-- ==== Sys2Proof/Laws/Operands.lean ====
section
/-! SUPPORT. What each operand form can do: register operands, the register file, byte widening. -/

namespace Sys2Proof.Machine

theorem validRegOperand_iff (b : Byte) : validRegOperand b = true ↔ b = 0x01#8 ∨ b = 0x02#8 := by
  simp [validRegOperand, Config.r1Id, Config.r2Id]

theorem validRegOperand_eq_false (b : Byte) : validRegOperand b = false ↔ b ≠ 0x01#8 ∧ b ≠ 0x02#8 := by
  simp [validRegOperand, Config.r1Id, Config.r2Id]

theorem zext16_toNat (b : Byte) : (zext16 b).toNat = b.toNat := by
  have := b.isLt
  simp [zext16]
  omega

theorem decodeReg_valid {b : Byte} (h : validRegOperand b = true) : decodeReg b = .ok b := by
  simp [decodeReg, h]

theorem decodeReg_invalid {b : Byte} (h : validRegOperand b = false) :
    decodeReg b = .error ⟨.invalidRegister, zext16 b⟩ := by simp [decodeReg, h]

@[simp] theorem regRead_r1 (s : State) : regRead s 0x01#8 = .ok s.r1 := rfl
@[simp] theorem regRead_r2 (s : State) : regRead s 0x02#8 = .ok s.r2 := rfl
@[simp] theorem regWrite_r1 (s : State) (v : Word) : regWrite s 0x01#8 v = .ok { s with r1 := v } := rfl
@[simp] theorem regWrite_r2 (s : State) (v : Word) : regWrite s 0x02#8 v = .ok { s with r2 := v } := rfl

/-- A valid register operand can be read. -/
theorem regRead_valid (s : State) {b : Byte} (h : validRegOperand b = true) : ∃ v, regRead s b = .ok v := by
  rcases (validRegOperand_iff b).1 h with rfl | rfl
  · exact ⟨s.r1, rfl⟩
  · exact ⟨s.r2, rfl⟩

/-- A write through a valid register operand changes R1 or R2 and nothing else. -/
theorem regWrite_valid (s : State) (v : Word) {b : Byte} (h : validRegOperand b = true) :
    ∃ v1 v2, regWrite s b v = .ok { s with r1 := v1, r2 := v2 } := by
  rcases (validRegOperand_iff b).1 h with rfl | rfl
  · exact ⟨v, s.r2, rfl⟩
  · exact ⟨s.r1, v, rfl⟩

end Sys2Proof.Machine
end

============

Write out again, unchanged, every line from the line containing "exact ⟨s.r1, rfl⟩" to the final line of the material above.

Task output
  · exact ⟨s.r1, rfl⟩
  · exact ⟨s.r2, rfl⟩

/-- A write through a valid register operand changes R1 or R2 and nothing else. -/
theorem regWrite_valid (s : State) (v : Word) {b : Byte} (h : validRegOperand b = true) :
    ∃ v1 v2, regWrite s b v = .ok { s with r1 := v1, r2 := v2 } := by
  rcases (validRegOperand_iff b).1 h with rfl | rfl
  · exact ⟨v, s.r2, rfl⟩
  · exact ⟨s.r1, v, rfl⟩

end Sys2Proof.Machine
end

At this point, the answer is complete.